Thank you. I appreciate it. Yup, it's been a year.
Peace. And what a nice thing to happen at the ceremony - no war names.
I thought that you'd never come back to this joint, but you did. Glad to hear that there was some good news at the temple. I might even start posting here again.
ONL,
I'm not primarily here, but as of yesterday this place is working, so I'll continue to double-post here.
Death is as impermanent as life Kosher. You might as well go with the flowers.
koshersalaami has sent you a message in the Open Salon network

"Oh ye of little faith!"
Thank you for your comment on my piece. I am glad to have found you. This post is heart-wrenching, but hopeful, in the end, and that is well, that is my life. Peace to you.
I love the idea of the pebble, I always wonder who has been to visit my son and seeing a sign, however small, would be heartwarming. I may need to incorporate this tiny act into my son's death saga...
I am, again, so very sorry for your loss.
Lunchlady,
Thank you. Of course, visitors would have to know that that would be expected. Being Jewish, we have the advantage of knowing that other Jews will do that.
Good piece. I wonder why the Romanization of the Yiddish word Yahrzeit drops the "J" and replaces it with a "Y?" Normally the letter "J" should appear before the word "Jahr," for year, in Yiddish and German.

It would seem like it should be spelled Jahr--Zeit, which is German for Year-Time.
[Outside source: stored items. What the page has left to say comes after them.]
/-- A dispute ends (R212): any operator choice lapses, and EV_084 clears, for heading EV_079. The vote settles a dispute that is over by
itself. -/
def execDisputeEnd (heading : Bool) (s : State) : Host.Outcome State Fault Refusal :=
  .next (if disputeOver (axisOf heading s) then clearEvent (if heading then 79 else 84) (modAxis heading endDispute s) else s)

/-- A dispute unresolved for the dispute limit: the raw grade is 0 from the next epoch while it stays unresolved (R211). -/
def execDisputeLimit (heading : Bool) (s : State) : Host.Outcome State Fault Refusal :=
  .next (modAxis heading (limitDispute s.cfg.image.tuning.disputeLimit) s)

end Sys2Proof.Machine
end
Interesting.
Its interesting, but this tradition also exists among Christians in Central Europe, and its called the same thing, Jahrzeit. Fascinating.

http://de.wikipedia.org/wiki/Jahrzeit
Sometimes it's spelled Yorzeit. That's really how it's pronounced in Yiddish. I'm not using a J because it would confuse the crap out of non-German speakers.
There's cross-pollenization all over the place, like we've been discussing in e-mails.
This is such a wonderful description of the rituals interwoven with our faith and your life... with warm undertones of love and acceptance pervading it all. As you might know, my dear friends lost their 23 yr old son Dec 28 in a car accident. They're just beginning their journey of the first year, and, of course, a lifetime. I will share it with them. Please, if you're willing, place a loving pebble on J's stone from me.
Sally,
Of course I will. No, I was not aware of the death of the son of your friends. My condolences.

I've been inundated with death lately. I was at a funeral today. The mother of a close friend of my wife's committed suicide last weekend.